Download gallery and insert into h2hdb

Project description

H2HDB Downloader (h2hdb-downloader)

Automates downloading galleries from exhentai/e-hentai (via hbrowser) and recording their state in an h2hdb database. It has no CLI or standalone runtime of its own — it's a library consumed by another project that owns the browser session and the overall process lifecycle.

Concepts

  • Gallery — a single exhentai/e-hentai gallery, identified by a gid (numeric id) and represented as h2h_galleryinfo_parser.GalleryURLParser once its URL is known.
  • Dedup — before issuing a real network download, the package checks h2hdb to see if the gid is already settled (downloaded, and not flagged for redownload). Settled gids are skipped — except periodically, at a random interval (1 to 19 attempts), when one is force-redownloaded anyway as an integrity re-check.
  • Durable queue — every download attempt is logged to the h2hdb todownload_gids table before it starts and cleared after it finishes, so a process killed mid-download leaves a trace that gets retried on the next run instead of silently disappearing. The same table doubles as a manual work queue: drop a (gid, url) row into the CSV file you configure as csv_path and it will be picked up the next time the queue is drained.
  • Deep download — download a gallery, then look at its artist/group tags and download sibling galleries that match a set of search conditions (e.g. other-language releases of the same work).

API

Downloader is the sole public export.
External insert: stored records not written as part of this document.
-- ==== Sys2Proof/Machine/BitOps.lean ====
section
/-! DEFINITION. Rotates, shifts, bit test, reset and set (45). First the operations, each once for all operand forms, with
the cost of the form as its last number; then the meaning of each instruction. -/

namespace Sys2Proof.Machine

/-- 45 R290 to R296: a rotate or shift by one bit. -/
def rot (op : RotOp) (l : Loc) (cost : Nat) (s : State) : Out :=
  ((readLoc l s).bind fun v s1 =>
    let result := rotate op (flag s1.readF maskC) v
    (writeLoc l result.1 s1).bind fun _ s2 =>
      .ok () (s2.writeF (shiftFlags s1.readF result.1 result.2))).finish cost

/-- 45 R300: `BIT y,r`. The operand is not written. -/
def bitTest (y : Oct) (l : Loc) (cost : Nat) (s : State) : Out :=
  ((readLoc l s).bind fun v s1 => .ok () (s1.writeF (bitTestFlags s1.readF v y))).finish cost

/-- 45 R301: `RES y,r`. The write is always made. -/
def bitReset (y : Oct) (l : Loc) (cost : Nat) (s : State) : Out :=
  ((readLoc l s).bind fun v s1 => writeLoc l (resetBit v y) s1).finish cost

/-- 45 R302: `SET y,r`. The write is always made. -/
def bitSet (y : Oct) (l : Loc) (cost : Nat) (s : State) : Out :=
  ((readLoc l s).bind fun v s1 => writeLoc l (setBit v y) s1).finish cost
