-- ==== Sys2Proof/Machine/Dispatch.lean ====
section
/-! DEFINITION. One arm per instruction: the call of its meaning (41 R191). -/

namespace Sys2Proof.Machine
Every method either acts on a target you explicitly pass in, or — for the two queue-reading methods below — hands back a plain value with no further bookkeeping required from you. There is no "run the whole thing" method: deciding when to stop, what order to process things in, and how to report progress is the calling application's job, not the library's.

Downloader(
    driver: ExHDriver,         # an un-entered driver; see below
    config_path: str,          # path to the h2hdb JSON config
    csv_path: str | None = None,  # path to the manual download-queue CSV
    *,
    wait4client: int,       # seconds to wait before retrying after ClientOfflineException
    retry2download: int,    # seconds to wait before retrying after InsufficientFundsException
)

csv_path only enables the optional "queue a gid/url by editing a CSV file" feature described above — leave it as None if you don't need that; the durable in-flight log and dedup cache work identically either way.

Downloader is itself an async context manager that opens and closes the browser session for you, so driver is expected un-entered:

async with Downloader(ExHDriver(headless=False), ...) as downloader:
    ...

If you'd rather manage the driver's lifecycle yourself, pass an already-entered driver and skip async with downloader.

Method names follow one rule throughout: no suffix means it operates directly on a GalleryURLParser you already have; _by_gid means it resolves a bare gid to its gallery via search first, then does the same thing.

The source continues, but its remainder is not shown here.